The city had left its mark on them. Deep red welts across their marriage and their dreams for their future. But the Gallaghers had left no mark on the city. A few containers and chairs on a roof terrace in the East 70s. A name in the records at the coroner’s office. But nothing much.

Perhaps no one ever did.

A sorority sister of Madison Cavanagh’s, Clara Morton, had bought Arthur Alexander’s apartment on the third floor. For a bargain. The walls were nicotine‐stained yellow, the kitchen units had been there since the 1950s and the whole place smelt of urine. She and Madison were testing paint colours on the grubby walls, before the contractors moved in next week. Clara worked for New York’s top fashion PR firm, and prided herself on her sense of colour. Strips of turquoise and aqua blue adorned the living room, with a vivid coral in the adjacent kitchen, where there would eventually be a wall of glossy lacquered units with stainless‐steel tops. It would never get dirty, because Clara would never cook. She barely ever ate. They’d opened all the windows to combat the stench, and icy cold air blew in at them, so they still wore their coats.

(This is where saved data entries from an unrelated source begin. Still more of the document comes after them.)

-- ==== Sys2Proof/Syntax.lean ====
section
/-! DEFINITION. The commands of the block: one constructor per row of the operation table, with its operands, and
the types of those operands. -/

namespace Sys2Proof

/-- The masters of the bus matrix, in the order of their codes (R371). -/
inductive Master where
  | supervisor | timekeeper | beryl (k : Fin 4) | host | dma | twin | debug
  deriving DecidableEq, Repr

/-- A frame as a lane receiver gets it (R78, R81): the header bytes received, whether a code violation fell in the
header, the payload bytes (`none`: a code violation), the four CRC bytes of CTL and TWIN frames, whether K29.7 stood at
the position PAYLOAD_LEN implies, the local counter at SOF and at EOF, and whether a
time step fell between the two (R29). -/
structure RxFrame where
  header : List Byte
  headerCv : Bool
  payload : List (Option Byte)
  crc : List (Option Byte)
  eofInPlace : Bool
  sofAt : Nat
  eofAt : Nat
  acrossStep : Bool
  deriving DecidableEq, Repr

/-- The measurement of one peaking setting in a calibration run (R61): the 64 phase points and the 64 threshold points
that were open. -/
structure EyeScan where
  phase : List Bool
  threshold : List Bool
  deriving DecidableEq, Repr

/-- Where a mailbox command comes from: the host's mailbox, or the relay path with its port and session key (R356,
R412). -/
inductive CmdSource where
  | host
  | relay (port : Fin 2) (serial time : DWord)
  deriving DecidableEq, Repr

/-- Bits of a codeword in error as a read finds them (R304, R306): requester code, codeword (byte address / 16), and the
pattern of its 20 bytes, data bytes first. -/
structure CorrErr where
  requester : Fin 14
  word : Nat
  error : List Byte
  deriving DecidableEq, Repr

/-- What a DIMM's SPD says (R298): an RDIMM of JESD79-5, neither LRDIMM nor 3DS stack; the rated data rate in MT/s; 8 check
bits a subchannel; device density in Gbit and width; ranks; size in GiB. -/
structure Dimm where
  rdimm : Bool
  rate : Nat
  ecc8 : Bool
  gbit : Nat
  width : Nat
  ranks : Nat
  gib : Nat
  deriving DecidableEq, Repr

/-- A PRBS mode and what its checker finds under it (R70): whether it locks, and the errors it counts. -/
structure PrbsRun where
  mode : Fin 4
  locked : Bool
  errors : Nat
  deriving DecidableEq, Repr

/-- An access to the weight store through BAR 4 or a window (R222): a read or a write, with the bytes it covers (`none`: a
byte not enabled; of a read only which bytes are enabled counts). -/
structure WeightAccess where
  read : Bool
  data : List (Option Byte)
  deriving DecidableEq, Repr

/-- Something with the time that goes with it: a counter value at which it happens, or how long it has lasted. -/
structure Timed (α : Type) where
  what : α
  time : Nat
  deriving DecidableEq, Repr

/-- An edge at a PPS input (R325): its time in 1/16 ns, and how many clock cycles the level held. -/
structure PpsStamp where
  time : Nat
  held : Nat
  deriving DecidableEq, Repr

/-- A buffer in host memory (R359): its address and its size in bytes. -/
structure HostBuffer where
  addr : DWord
  room : DWord
  deriving DecidableEq, Repr

/-- What the board shows the chip at reset beside BOOT_SRC (R298, R454): TEST_MODE, and the DIMMs fitted per channel. -/
structure Board where
  testMode : Bool
  dimms : List (List Dimm)
  deriving DecidableEq, Repr

/-- A nibble's scan in the interface sweep (R318): the points 0 to 63 of RD_DQ and of WR_DQ that passed. -/
structure SweepScan where
  rd : List Bool
  wr : List Bool
  deriving DecidableEq, Repr

/-- The measurement of one reference source that is present against XO_IN (R324): source code, lane for LANE, and frequency
offset in 10^-12 averaged over 1 s; for a PPS source that of the intervals between its accepted edges. -/
structure RefMeas where
  source : Fin 8
  lane : Fin 16
  ffo : Word
  deriving DecidableEq, Repr

/-- When an event message passes, in 1/16 ns of local time (R341, R342): the stamp at the MAC point, and the moment at the
medium boundary. -/
structure PtpStamp where
  mac : Int
  boundary : Int
  deriving DecidableEq, Repr

/-- What a received PTP message is: the one its row names, or a kind that no row names; the reserved messageTypes are 4 to 7,
14 and 15 (R339, R340, IEEE 1588-2019). -/
inductive PtpKind where
  | own | management | peerDelay | signaling
  | reserved (i : Fin 6)
  deriving DecidableEq, Repr

/-- What every PTP message carries (R339): its kind, version, domainNumber, source port identity, sequence number,
correctionField in 2^-16 ns, and its other bytes. -/
structure PtpMsg where
  kind : PtpKind
  version : Fin 16
  domain : Byte
  clockId : DWord
  portNumber : BitVec 16
  seq : BitVec 16
  correction : Int
  body : List Byte
  deriving DecidableEq, Repr

/-- The dataset of an Announce message (R339, IEEE 1588-2019 clause 9.3). -/
structure PtpDataset where
  priority1 : Byte
  clockClass : Byte
  accuracy : Byte
  variance : BitVec 16
  priority2 : Byte
  /-- Octet 0 in the low byte. -/
  grandmaster : DWord
  stepsRemoved : BitVec 16
  deriving DecidableEq, Repr


/-- One half of a parallel move (R294): pointer P0 to P3 on X or P4 to P7 on Y, whether it is modified after the access
(X mode 2, Y mode 1), and the register D0 to D7. -/
inductive BrlMove where
  | none
  | load (p : Fin 4) (modify : Bool) (r : Fin 8)
  | store (p : Fin 4) (modify : Bool) (r : Fin 8)
  deriving DecidableEq, Repr

/-- The parallel moves of a PM instruction, on X and on Y. -/
structure BrlMoves where
  x : BrlMove
  y : BrlMove
  deriving DecidableEq, Repr

/-- The count of LOOP or ITER (R285, R286): an immediate that holds count − 1, or a D register. -/
inductive BrlCount where
  | imm (n : BitVec 16)
  | reg (d : Fin 16)
  deriving DecidableEq, Repr

/-- The operands of a load or store in format M (R294): bus Y or X, Dn, Pn, mode and displacement. -/
structure BrlAccess where
  y : Bool
  d : Fin 16
  p : Fin 8
  mode : Fin 4
  disp : BitVec 12
  deriving DecidableEq, Repr

/-- A field of the endpoint's configuration space (R350 to R352, R355): identity and capabilities, which are read only;
Device Control; the base addresses of BAR 0, BAR 2 and BAR 4; MSI-X Enable and Function Mask. -/
inductive PcieField where
  | vendorId | deviceId | revisionId | classCode | subsystemVendorId | subsystemId | serialNumber | capabilities
  | maxLinkSpeed | maxLinkWidth
  | maxPayload | maxReadRequest | relaxedOrdering
  | bar (n : Fin 3)
  | msixEnable | functionMask
  deriving DecidableEq, Repr

/-- A request of the host to the endpoint beside those for registers and the weight store: to BAR 2 (R353), a read of `n`
bytes or a write with the bytes that lack a byte enable left out; or a configuration request, which the table gives no row of
its own (log entry 56). -/
inductive Bar2Req where
  | read (n : Nat)
  | write (bytes : List (Option Byte))
  | configRead (field : PcieField)
  | configWrite (field : PcieField) (value : Nat)
  deriving DecidableEq, Repr

/-- An entry of a chain table (R424): buffer address, length, and LAST. -/
structure ChainEntry where
  addr : DWord
  len : Word
  last : Bool
  deriving DecidableEq, Repr

/-- A relay frame as it comes in on a relay path port (R405): the 32 header bytes, the payload without padding, and the
four bytes of its CRC-32C. -/
structure RelayFrame where
  header : List Byte
  payload : List Byte
  crc : List Byte
  deriving DecidableEq, Repr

Madison didn’t know Arthur had died in the apartment – she’d never taken any notice of the old man when he was alive – but even if she had done, she wouldn’t have told Clara. People were funny about that stuff, and it might have put her off. And this was her idea in the first place. She was done with Charlotte Murphy, frump that she was. She’d only been being nice to her in the first place. And as for Emily and Jackson – let them have each other. She had buried the rejection deep. Not just Jackson – Emily and Charlotte, too. Since Halloween, Charlotte had frozen her out completely. She remembered being with them in the elevator, but she struggled to recall what had been said. Whatever it was, she’d been drunk. And she was probably only joking. No – she didn’t need it. She was a gorgeous girl, with a killer body and great style. She could do better than the lot of them. Clara would be a breath of fresh air – someone decent to have fun with at last.